Ownership and responsibility i.e. we know where we start and we end.
Service of others i.e. making sure that our customers are happy with what we provide.
Return of Investment is defined within the product, instead of the individual folks within the data teams.
Prioritization of data
But most importantly, we will be able to define things in data products that otherwise would not be defined at all. The more things we can define within the data realm, the more likely we can get the adoption of data practices not just within data teams but also as an organization as a whole.
We care about whether data practices are adopted across the organization.
Compliance
This is probably the most obvious practice we want the whole company to abide by. Let’s take a look at GDPR as an example. General Data Protection Regulation (GDPR) is a regulation in EU law on data protection and privacy for all individuals within the European Union (EU) and the European Economic Area (EEA). If an organization does not follow GDPR, it can result in significant consequences, including:
Financial penalties: Non-compliance with GDPR can result in substantial fines.

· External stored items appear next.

/-- A number put into a list of numbers in the order of a measure, after equal ones. -/
def insertBy (f : Nat → Nat) (i : Nat) : List Nat → List Nat
  | [] => [i]
  | j :: t => if f i < f j then i :: j :: t else j :: insertBy f i t

/-- A list of numbers in the order of a measure. -/
def sortBy (f : Nat → Nat) (l : List Nat) : List Nat := l.foldr (insertBy f) []

/-- Phase 2 of R235: the codewords that get float iterations, given what is still free and the limit. -/
def floatGrants (ws : List Codeword) (elig : Nat → Bool) (act : Nat → Bool) (laneMax : Nat) :
    Nat → List Nat → List Nat → List Nat
  | 0, _, got => got
  | fuel + 1, taken, got =>
    let w := fun i => ws[i]?
    let mine := fun n => (List.range ws.length).filter (fun i =>
      elig i && !(got.contains i) && ((w i).elim false (fun x => x.lane == n && decide (2 ≤ x.iters))))
    let demand := fun n => ((mine n).map (fun i => (w i).elim 0 (fun x => x.unsat))).foldl (· + ·) 0
    let lanes := (List.range 9).filter (fun n => act n && decide (0 < demand n) && decide (taken.getD n 0 < laneMax))
    match argMax demand lanes with
    | none => got
    | some n =>
      match argMin (fun i => (w i).elim 0 (fun x => x.release)) (mine n) with
      | none => got
      | some i => floatGrants ws elig act laneMax fuel (taken.set n (taken.getD n 0 + 1)) (got ++ [i])

/-- The grants of a slot boundary (R234, R235), with FLOAT_EFF, FLOAT_NOW, DEMAND and the counts of R447. -/
def Chip.grantSlot (s : Chip) : Chip :=
  let ws := s.crl.cws
  let now := s.crl.cyc
  let w := fun i => ws[i]?
  let elig := fun i => (w i).elim false (fun x => x.eligible s.maxIter now)
  let key := fun i => (w i).elim 0 (fun x => 16 * x.release + x.lane)
  let g1 := (sortBy key ((List.range ws.length).filter (fun i => elig i && (w i).elim false (fun x => decide (x.iters < 2))))).take
    (s.fld CRL_STATUS.IN_SERVICE)
  let limit := s.floatLimit
  let room := min limit (s.fld CRL_STATUS.IN_SERVICE - g1.length)
  let g2 := floatGrants ws elig s.crlActive (min 8 (s.fld CRL_FLOAT_CFG.LANE_FLOAT_MAX)) room (List.replicate 9 0) []
  let demand := fun n => (((List.range ws.length).filter (fun i =>
    elig i && ((w i).elim false (fun x => x.lane == n && decide (2 ≤ x.iters))))).map (fun i => (w i).elim 0 (fun x => x.unsat))).foldl
      (· + ·) 0
  let lane := fun i => (w i).elim 0 (fun x => x.lane)
  let s := s.setFld CRL_STATUS.FLOAT_EFF limit
  let s := s.forAll (List.range 9) (fun s n =>
    (s.setFld (CRL_LANE_STATUS.FLOAT_NOW n) ((g2.filter (fun i => lane i == n)).length)).setFld (CRL_LANE_STATUS.DEMAND n)
      (min (if s.crlActive n then demand n else 0) 0xFFFF))
  let s := s.forAll (g1 ++ g2) (fun s i => s.count (fun k a => k == 5 && (a % 16 == lane i || a % 16 == 15)) 1)
  let s := s.forAll g2 (fun s i => s.count (fun k a => k == 6 && (a % 16 == lane i || a % 16 == 15)) 1)
  s.setCws ((g1 ++ g2).foldl (fun l i => cwMod l i (fun x => { x with granted := true })) s.crl.cws)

Reputational damage: Organizations that do not follow GDPR can suffer from negative publicity, damaging their reputation and brand.
Legal liability: Organizations that violate GDPR can face legal action from individuals whose personal data has been mishandled or misused.
Loss of trust: Organizations that do not follow GDPR can lose the trust of customers, employees, and partners, which can have a significant impact on business.
Disruptions to operations: Organizations that do not follow GDPR may face disruptions to their operations, including data breaches and the need to stop processing personal data.
Bottomline: heavy fines, lawsuits, and the shutdown of the company.
Answering with Data
Current business cultures tend to rely heavily on intuition or gut feelings when responding to questions. However, by creating a data product, we emphasize the importance of using data to inform our decisions. When we use data on top of intuition, we can then provide a more rigorous, objective, and evidence-based way of making decisions. This allows for a reduction of personal biases and a more accurate and efficient decision-making process overall.
Data prioritization as a product is an invaluable tool for developing a more in-depth comprehension of the issue at hand. By having access to data that has been organized in a way that is easy to understand, it becomes easier to identify key elements of the problem and develop a plan of action to address it. Furthermore, data prioritization can also help to identify potential solutions that may have previously been overlooked, allowing for a more creative and comprehensive approach to problem-solving. In essence, data prioritization can be an immensely useful asset in tackling any issue, providing a more detailed and nuanced perspective that can help to bring about the desired result.
Conclusion
Building a data product will encourage data practices across the company, benefiting the company as a whole. And all it takes is prioritizing DataOps.